19 He considered that God is able to raise people even from the dead, from which, figuratively speaking, he also received him back.
Here is the answer. Here is the inner working of Abraham's faith. It was not an emotional spasm or a desperate gamble. It was a logical deduction. The Greek word for "considered" is logisamenos, from which we get our word "logic." Abraham reasoned, he calculated, he reckoned. He took two truths that God had revealed and laid them side by side: first, "In Isaac shall your seed be called," and second, "Offer Isaac as a burnt offering." Since both were from God, both had to be true. The only way to reconcile them was to conclude that God would raise Isaac from the dead. If God had promised to make a great nation from Isaac, and Isaac was about to be reduced to ashes, then God would have to bring him back from those ashes. It was as simple and as profound as that. Resurrection was the necessary corollary of God's faithfulness. And so, the text says, "figuratively speaking, he also received him back." When the angel of the Lord stopped him and provided the ram, it was as if Isaac had been brought back from the realm of the dead. For three days, in Abraham's mind, his son was a dead man walking. When he received him back at the command of God, it was a down payment, a type, a glorious foreshadowing of the greater Son who would actually go through death and come out the other side on the third day.
Application
The story of Abraham and Isaac on Moriah is not just a historical curiosity for us to admire from a safe distance. It is a paradigm for the Christian life. Every believer is called to a life of faith, and that means every believer will be tested. God will bring us to places where His commands seem to contradict His promises, or at least our understanding of them. He will ask us to put our most cherished things on the altar, the very things we think are essential for our happiness and for the fulfillment of His will for us. It might be a career, a relationship, a financial security, or a personal ambition.

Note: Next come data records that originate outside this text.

-- ==== Sys2Proof/Config.lean ====
section
/-! DEFINITION. The parameters of rule R6, each at the value this hardware takes, and the type of the one order the
source leaves open (decision D1). The spec leaves no value to be drawn at run time (file 93, last paragraph of
section 2), so there is no free value here. -/

namespace Sys2Proof.Config

/-- `NREGS` (R6). -/
def numRegs : Nat := 16

/-- `MEMSIZE` (R6): memory is exactly 256 bytes. -/
def memSize : Nat := 256

/-- `ILEN` in bytes (R6, R50): every instruction is exactly two bytes. -/
def instrBytes : Nat := 2

/-- `PTR_NIBBLE_ORDER` (R56, decision D1): which nibble of `byte1` holds the first listed operand of LOADP and
STOREP. The value the model takes is `Sys2Proof.ptrNibbleOrder` in Decode.lean. -/
inductive PtrNibbleOrder where
  /-- the data register in `byte1[7:4]`, the pointer register in `byte1[3:0]`: the spec's default -/
  | firstHigh
  /-- the other order, for which the spec keeps the parameter open -/
  | firstLow
deriving DecidableEq, Repr

end Sys2Proof.Config
end

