-- ==== Sys2Proof/WellFormed.lean ====
section
/-! DEFINITION. Well-formedness. Every value of `Instr` is well-formed: a register field names one of the 16 registers and
an immediate is any byte (R52), which the operand types say. What can be ill-formed is what the host or an
assembler hands over: an image (R182, R184) and a word whose ignored bits are not the 0 the encoder writes
(R59, R61). -/

namespace Sys2Proof

/-- R182, R184: an image is at most 256 bytes. -/
def wellFormedImage (image : List Byte) : Bool := image.length ≤ Config.memSize

/-- R59, R61: the ignored fields are 0, as the encoder and the assembler write them. Opcodes 0 and 12 ignore the 12
low bits of the word, opcodes 4, 13 and 14 ignore `byte0[3:0]`, the others ignore nothing. The decoder does not
ask for this: it accepts every word (R58). -/
def canonicalWord (byte0 byte1 : Byte) : Bool :=
  let op : Nibble := byte0.extractLsb' 4 4
  let low : Nibble := byte0.extractLsb' 0 4
  if op = 0x0#4 ∨ op = 0xC#4 then low = 0#4 ∧ byte1 = 0#8
  else if op = 0x4#4 ∨ op = 0xD#4 ∨ op = 0xE#4 then low = 0#4
  else true

end Sys2Proof
end

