-- ==== Sys2Proof/Machine/Undo.lean ====
section
/-! DEFINITION. The action logger's other half: undoing the newest entry (R143 to R147). -/

namespace Sys2Proof.Machine

/-- The write an entry asks for when it is undone (R143): the previous value goes back to its cell. -/
def restoreAction (a : Action) (s : State) : State :=
  match a with
  | .nothing => s
  | .registerSet i prev => s.writeReg i prev
  | .memorySet addr prev => s.store addr prev
  | .programCounterSet prev => s.setPc prev

/-- The fixed subtraction of `UNDO`, modulo 256 (R146, decision D6: no reachable state wraps). -/
def retreat (s : State) : State := s.setPc (s.pc - BitVec.ofNat 8 Config.instrBytes)

/-- `UNDO` (R143): pop the newest entry, restore, and only then subtract 2 from `pc`. With an empty journal the whole
command does nothing (R144, decision D5). It pushes nothing, fetches nothing and decodes nothing. -/
def undo (s : State) : State :=
  match s.journal with
  | [] => s
  | a :: rest => retreat (restoreAction a { s with journal := rest })

/-- `UNDO` issued `n` times. -/
def undoTimes : Nat → State → State
  | 0, s => s
  | n + 1, s => undoTimes n (undo s)

end Sys2Proof.Machine
end

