-- ==== Sys2Proof/Laws/Decode.lean ====
section
/-! SUPPORT. Packing and taking apart nibbles, registers and the opcode map: the facts behind the codec's round trip. -/

namespace Sys2Proof

@[simp] theorem regOfNibble_nibbleOfReg (r : Reg) : regOfNibble (nibbleOfReg r) = r := rfl

@[simp] theorem nibbleOfReg_regOfNibble (n : Nibble) : nibbleOfReg (regOfNibble n) = n := rfl

@[simp] theorem opField_packNibbles (hi lo : Nibble) : opField (packNibbles hi lo) = hi := by
  revert hi lo; decide

@[simp] theorem rField_packNibbles (hi lo : Nibble) : rField (packNibbles hi lo) = lo := by
  revert hi lo; decide

@[simp] theorem hiField_packNibbles (hi lo : Nibble) : hiField (packNibbles hi lo) = hi := opField_packNibbles hi lo

@[simp] theorem loField_packNibbles (hi lo : Nibble) : loField (packNibbles hi lo) = lo := rField_packNibbles hi lo

theorem packNibbles_fields (b : Byte) : packNibbles (opField b) (rField b) = b := by
  revert b; decide

/-- The opcode map and the numbers of the table agree, both ways (R53, R60). -/
@[simp] theorem opcodeOf_number (o : Opcode) : opcodeOf o.number = o := by
  cases o <;> rfl

@[simp] theorem number_opcodeOf (n : Nibble) : (opcodeOf n).number = n := by
  revert n; decide

end Sys2Proof
end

In those moments, we are faced with the same choice as Abraham. Will we trust our own understanding, our own sight, our own feelings? Or will we, like Abraham, reason from the character of God? Will we conclude that because God is good and because His promises are true, we can obey His commands, even when they are painful and perplexing? The faith that pleases God is the faith that reckons on God's ability to do the impossible. It is the faith that believes in a God of resurrection. When we place our "Isaac" on the altar, we are not destroying our hope; we are entrusting it to the only one who can bring life out of death. And we do this knowing that God has already provided the ultimate sacrifice. He did not spare His only Son, Jesus Christ, so that He might spare us. Because the Father offered up His Son for us, we can have the confidence to offer up everything to Him, knowing that whatever we surrender to Him, we will receive back, glorified and secured forever in the resurrected Christ.